What is needed ::
Copy each line of the records below that mentions the word "Express".

Extracted data ::
/-- R398: the longest delay of a completion ring (`TIME` µs, 0 = none) or of an event ring (1 ms) has passed since the
first counted entry. -/
def execIrqCoalesceTimeout (k : RingKind) (i : Nat) (s : State) : Host.Outcome State Fault Refusal :=
  .next (
    match k with
    | .sq => s
    | .cq =>
      let r := comRing s i
      if 0 < r.co.count ∧ getF s (CQ_IRQ_TIME i) ≠ 0 ∧ on s dHOSTIF then
        signalCq (advance s (r.co.first + 1000 * getF s (CQ_IRQ_TIME i))) i
      else s
    | .ev =>
      let r := evRing s i
      if 0 < r.co.count ∧ on s dHOSTIF then signalEv (advance s (r.co.first + 1000000)) i else s)

/-! ## Configuration space (R367-R369, R372, R399, R672) -/

/-- Device ID and Subsystem ID of the part. -/
def deviceId (p : Part) : Nat :=
  match p with
  | .zrc1024 => 0x0401
  | .zrc512 => 0x0402
  | .zrc256 => 0x0403

/-- Read-only bits of the dwords of configuration space, by their offset (R367-R369): the identification; the capability list; BAR0, BAR2 and
BAR4 64-bit, BAR2 alone prefetchable; Power Management without PME; the PCI Express capability of an endpoint with 512-byte payloads, function-level
reset and Extended Tag, 16 GT/s ×4, ASPM L1 only with an exit latency of 8 to 16 µs, completion timeout ranges A and B and disable; MSI-X of 64
vectors with table and pending bits in BAR4; Advanced Error Reporting with ECRC; Device Serial Number; and the headers that 16 GT/s requires.
The layout is that of the PCI Express Base Specification, the places of the capabilities the model's (PRESUMED, log 96). -/
def cfgFixed (s : State) (offset : Nat) : Nat :=
  match offset with
  | 0x00 => deviceId s.part * 65536 + 0x1FA7
  | 0x04 => 0x00100000
  | 0x08 => 0x118000 * 256 + getF s GL_IDENT_HUB_STEP
  | 0x10 => 0x4
  | 0x18 => 0xC
  | 0x20 => 0x4
  | 0x2C => deviceId s.part * 65536 + 0x1FA7
  | 0x34 => 0x40
  | 0x40 => 0x00035001
  | 0x44 => if s.hi.d3hot then 3 else 0
  | 0x50 => 0x00029010
  | 0x54 => 0x10008022
  | 0x5C => 0x00400000 + 4 * 2 ^ 15 + 2 * 2 ^ 10 + 4 * 16 + 4
  | 0x74 => 0x13
  | 0x7C => 0x1E
  | 0x90 => 0x003F0011
  | 0x94 => 0x8004
  | 0x98 => 0xC004
  | 0x100 => 0x15020001
  | 0x118 => 0xA0
  | 0x150 => 0x16010003
  | 0x154 => Config.serial.toNat
  | 0x160 => 0x18010019
  | 0x180 => 0x1A010026
  | 0x1A0 => 0x00010027
  | _ => 0

/-- A dword of configuration space as the host reads it. -/
def pciWord (s : State) (offset : Nat) : Word := BitVec.ofNat 32 (cfgFixed s offset) ||| cfgWord s offset

/-- The host has enabled ASPM L1 in Link Control (R372). -/
def aspmL1 (s : State) : Bool := (cfgWord s 0x60).getLsbD 1

/-! ## Memory errors, link and power states -/

/-- R385 kind 3 and status 0x16: a host memory access fails. A failing ring access stops the ring; a failing buffer
access ends its command, which keeps the bytes already written. -/
def execHostMemoryError (a : MemAccess) (s : State) : Host.Outcome State Fault Refusal :=
  .next (
    match a with
    | .ring k i => if on s dHOSTIF && decide (i < ringCount k) && ringEn s k i then ringError s k i 3 else s
    | .buffer t =>
      match getTag s t with
      | some x => if x.state = .running ∧ x.off < x.total then endTag s t stHOST_MEMORY x.r0 x.r1 else s
      | none => s)

/-- R408: 1 written to `PEAK_CLR`. -/
def execPeakClr (s : State) : Host.Outcome State Fault Refusal :=
  .next (if on s dHOSTIF then setF s HI_TAGS_TAG_PEAK (allTags s).length else s)

/-- R407: 1 written to `ACK` in `HI_ORPHAN` clears `ORPH_PEND`. -/
def execOrphanAck (s : State) : Host.Outcome State Fault Refusal :=
  .next (if on s dHOSTIF then setF s HI_STATUS_ORPH_PEND 0 else s)

/-- R373: the function enters D3hot: nothing is fetched and no message sent; completions are held in their tags. -/
def execD3hotEntry (s : State) : Host.Outcome State Fault Refusal :=
  .next (if on s dHOSTIF && s.hi.linkUp then { s with hi := { s.hi with d3hot := true } } else s)

/-- R372, R629: the link enters ASPM L1, where the host has enabled it, and copying of trace to the host pauses. -/
def execLinkL1Entry (s : State) : Host.Outcome State Fault Refusal :=
  .next (
    if on s dHOSTIF && s.hi.linkUp && aspmL1 s && !s.hi.l1 then
      let s := { s with hi := { s.hi with l1 := true } }
      if on s dTRACE && flag s TRC_CTRL_HOST_EN then
        { setF s TRC_STATUS_L1_PAUSE 1 with trc := { s.trc with hostGap := some (1, s.now) } }
      else s
    else s)

/-- R372, R629: the link returns to L0; paused copying resumes. -/
def execLinkL1Exit (s : State) : Host.Outcome State Fault Refusal :=
  .next (
    if s.hi.l1 then
      let s := { s with hi := { s.hi with l1 := false } }
      if on s dTRACE then setF s TRC_STATUS_L1_PAUSE 0 else s
    else s)

/-- R493: the PCI Express link completes training while `HOSTIF` is powered. For the tie-links the host is then present (R347). -/
def execLinkUp (s : State) : Host.Outcome State Fault Refusal :=
  .next (
    if on s dHOSTIF then
      { s with
        hi := { s.hi with linkUp := true, l1 := false }
        tlHost := { s.tlHost with present := s.tlHost.present || on s dTLPHY } }
    else s)

end Sys2Proof.Machine
end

Result below ::
BAR4 64-bit, BAR2 alone prefetchable; Power Management without PME; the PCI Express capability of an endpoint with 512-byte payloads, function-level
The layout is that of the PCI Express Base Specification, the places of the capabilities the model's (PRESUMED, log 96). -/
/-- R493: the PCI Express link completes training while `HOSTIF` is powered. For the tie-links the host is then present (R347). -/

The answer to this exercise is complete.